**What you have to do**
The records should be restated exactly from their first line through the line with "m.cells.Pairwise (fun c d => c.1 < d.1) ∧" in it.

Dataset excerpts
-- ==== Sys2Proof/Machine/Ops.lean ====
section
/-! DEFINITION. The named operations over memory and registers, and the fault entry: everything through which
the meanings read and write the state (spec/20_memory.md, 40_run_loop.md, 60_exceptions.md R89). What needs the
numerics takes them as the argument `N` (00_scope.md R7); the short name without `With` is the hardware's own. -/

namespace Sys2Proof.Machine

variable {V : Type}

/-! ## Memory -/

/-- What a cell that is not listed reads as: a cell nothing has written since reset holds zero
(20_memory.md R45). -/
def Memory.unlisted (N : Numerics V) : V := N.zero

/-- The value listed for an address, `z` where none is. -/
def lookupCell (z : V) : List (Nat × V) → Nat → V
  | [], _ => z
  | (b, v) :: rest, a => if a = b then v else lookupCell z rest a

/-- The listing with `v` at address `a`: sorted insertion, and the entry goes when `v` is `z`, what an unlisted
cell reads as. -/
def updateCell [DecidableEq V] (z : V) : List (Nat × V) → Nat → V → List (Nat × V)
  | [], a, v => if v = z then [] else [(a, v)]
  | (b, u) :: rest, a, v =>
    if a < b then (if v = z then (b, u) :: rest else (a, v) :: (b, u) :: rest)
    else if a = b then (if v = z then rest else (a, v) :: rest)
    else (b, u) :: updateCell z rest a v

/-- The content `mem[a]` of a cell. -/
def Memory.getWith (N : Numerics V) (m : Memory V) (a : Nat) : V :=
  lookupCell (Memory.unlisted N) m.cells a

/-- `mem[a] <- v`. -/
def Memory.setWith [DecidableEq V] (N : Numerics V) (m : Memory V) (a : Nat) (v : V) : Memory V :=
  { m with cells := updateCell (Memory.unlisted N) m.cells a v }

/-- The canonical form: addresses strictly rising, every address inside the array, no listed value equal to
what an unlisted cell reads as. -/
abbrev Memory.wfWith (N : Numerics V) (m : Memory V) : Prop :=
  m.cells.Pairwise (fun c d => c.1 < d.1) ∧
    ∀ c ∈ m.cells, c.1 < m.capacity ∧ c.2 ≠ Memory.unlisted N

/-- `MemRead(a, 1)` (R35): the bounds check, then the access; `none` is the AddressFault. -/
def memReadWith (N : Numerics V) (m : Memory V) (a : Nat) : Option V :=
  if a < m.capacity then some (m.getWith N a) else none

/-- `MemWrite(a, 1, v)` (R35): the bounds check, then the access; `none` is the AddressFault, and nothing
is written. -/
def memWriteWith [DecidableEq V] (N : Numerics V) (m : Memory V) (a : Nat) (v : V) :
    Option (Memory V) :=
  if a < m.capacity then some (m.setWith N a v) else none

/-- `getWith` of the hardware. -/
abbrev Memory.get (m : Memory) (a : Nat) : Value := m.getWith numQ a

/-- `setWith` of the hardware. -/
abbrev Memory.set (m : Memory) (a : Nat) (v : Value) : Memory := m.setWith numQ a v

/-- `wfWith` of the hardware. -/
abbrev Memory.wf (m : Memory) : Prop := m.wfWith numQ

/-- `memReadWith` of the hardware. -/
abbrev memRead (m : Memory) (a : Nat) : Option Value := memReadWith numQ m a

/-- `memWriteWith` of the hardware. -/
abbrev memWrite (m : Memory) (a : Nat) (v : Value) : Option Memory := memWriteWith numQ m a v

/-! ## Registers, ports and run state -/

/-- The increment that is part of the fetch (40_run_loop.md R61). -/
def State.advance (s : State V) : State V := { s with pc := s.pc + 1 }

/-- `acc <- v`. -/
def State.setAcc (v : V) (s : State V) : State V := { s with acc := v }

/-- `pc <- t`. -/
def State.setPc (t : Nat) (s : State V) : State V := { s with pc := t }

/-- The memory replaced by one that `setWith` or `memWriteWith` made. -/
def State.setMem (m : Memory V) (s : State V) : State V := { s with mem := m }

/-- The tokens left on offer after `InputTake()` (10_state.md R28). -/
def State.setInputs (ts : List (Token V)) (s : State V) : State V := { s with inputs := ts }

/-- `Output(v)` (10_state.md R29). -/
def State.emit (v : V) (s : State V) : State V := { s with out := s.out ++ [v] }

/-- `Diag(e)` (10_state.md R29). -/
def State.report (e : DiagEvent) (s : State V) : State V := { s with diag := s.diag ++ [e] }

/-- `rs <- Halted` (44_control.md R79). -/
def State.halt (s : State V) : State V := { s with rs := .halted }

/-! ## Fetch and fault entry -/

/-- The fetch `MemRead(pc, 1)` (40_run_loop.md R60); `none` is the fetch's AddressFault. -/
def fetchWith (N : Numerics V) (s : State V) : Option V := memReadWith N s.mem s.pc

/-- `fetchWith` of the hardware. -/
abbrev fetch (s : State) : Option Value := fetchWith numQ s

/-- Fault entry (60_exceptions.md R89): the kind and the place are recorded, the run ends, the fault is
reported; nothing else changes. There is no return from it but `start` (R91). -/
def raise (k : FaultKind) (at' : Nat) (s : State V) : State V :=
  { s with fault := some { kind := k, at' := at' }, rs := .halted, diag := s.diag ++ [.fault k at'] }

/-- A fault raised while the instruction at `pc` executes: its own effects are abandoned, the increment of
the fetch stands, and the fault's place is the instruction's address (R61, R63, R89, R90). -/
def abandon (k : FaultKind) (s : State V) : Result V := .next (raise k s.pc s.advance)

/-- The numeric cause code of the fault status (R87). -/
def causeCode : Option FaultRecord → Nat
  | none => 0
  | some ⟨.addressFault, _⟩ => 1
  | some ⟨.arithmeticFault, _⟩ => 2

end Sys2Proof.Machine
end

**Worked solution**
-- ==== Sys2Proof/Machine/Ops.lean ====
section
/-! DEFINITION. The named operations over memory and registers, and the fault entry: everything through which
the meanings read and write the state (spec/20_memory.md, 40_run_loop.md, 60_exceptions.md R89). What needs the
numerics takes them as the argument `N` (00_scope.md R7); the short name without `With` is the hardware's own. -/

namespace Sys2Proof.Machine

variable {V : Type}

/-! ## Memory -/

/-- What a cell that is not listed reads as: a cell nothing has written since reset holds zero
(20_memory.md R45). -/
def Memory.unlisted (N : Numerics V) : V := N.zero

/-- The value listed for an address, `z` where none is. -/
def lookupCell (z : V) : List (Nat × V) → Nat → V
  | [], _ => z
  | (b, v) :: rest, a => if a = b then v else lookupCell z rest a

/-- The listing with `v` at address `a`: sorted insertion, and the entry goes when `v` is `z`, what an unlisted
cell reads as. -/
def updateCell [DecidableEq V] (z : V) : List (Nat × V) → Nat → V → List (Nat × V)
  | [], a, v => if v = z then [] else [(a, v)]
  | (b, u) :: rest, a, v =>
    if a < b then (if v = z then (b, u) :: rest else (a, v) :: (b, u) :: rest)
    else if a = b then (if v = z then rest else (a, v) :: rest)
    else (b, u) :: updateCell z rest a v

/-- The content `mem[a]` of a cell. -/
def Memory.getWith (N : Numerics V) (m : Memory V) (a : Nat) : V :=
  lookupCell (Memory.unlisted N) m.cells a

/-- `mem[a] <- v`. -/
def Memory.setWith [DecidableEq V] (N : Numerics V) (m : Memory V) (a : Nat) (v : V) : Memory V :=
  { m with cells := updateCell (Memory.unlisted N) m.cells a v }

/-- The canonical form: addresses strictly rising, every address inside the array, no listed value equal to
what an unlisted cell reads as. -/
abbrev Memory.wfWith (N : Numerics V) (m : Memory V) : Prop :=
  m.cells.Pairwise (fun c d => c.1 < d.1) ∧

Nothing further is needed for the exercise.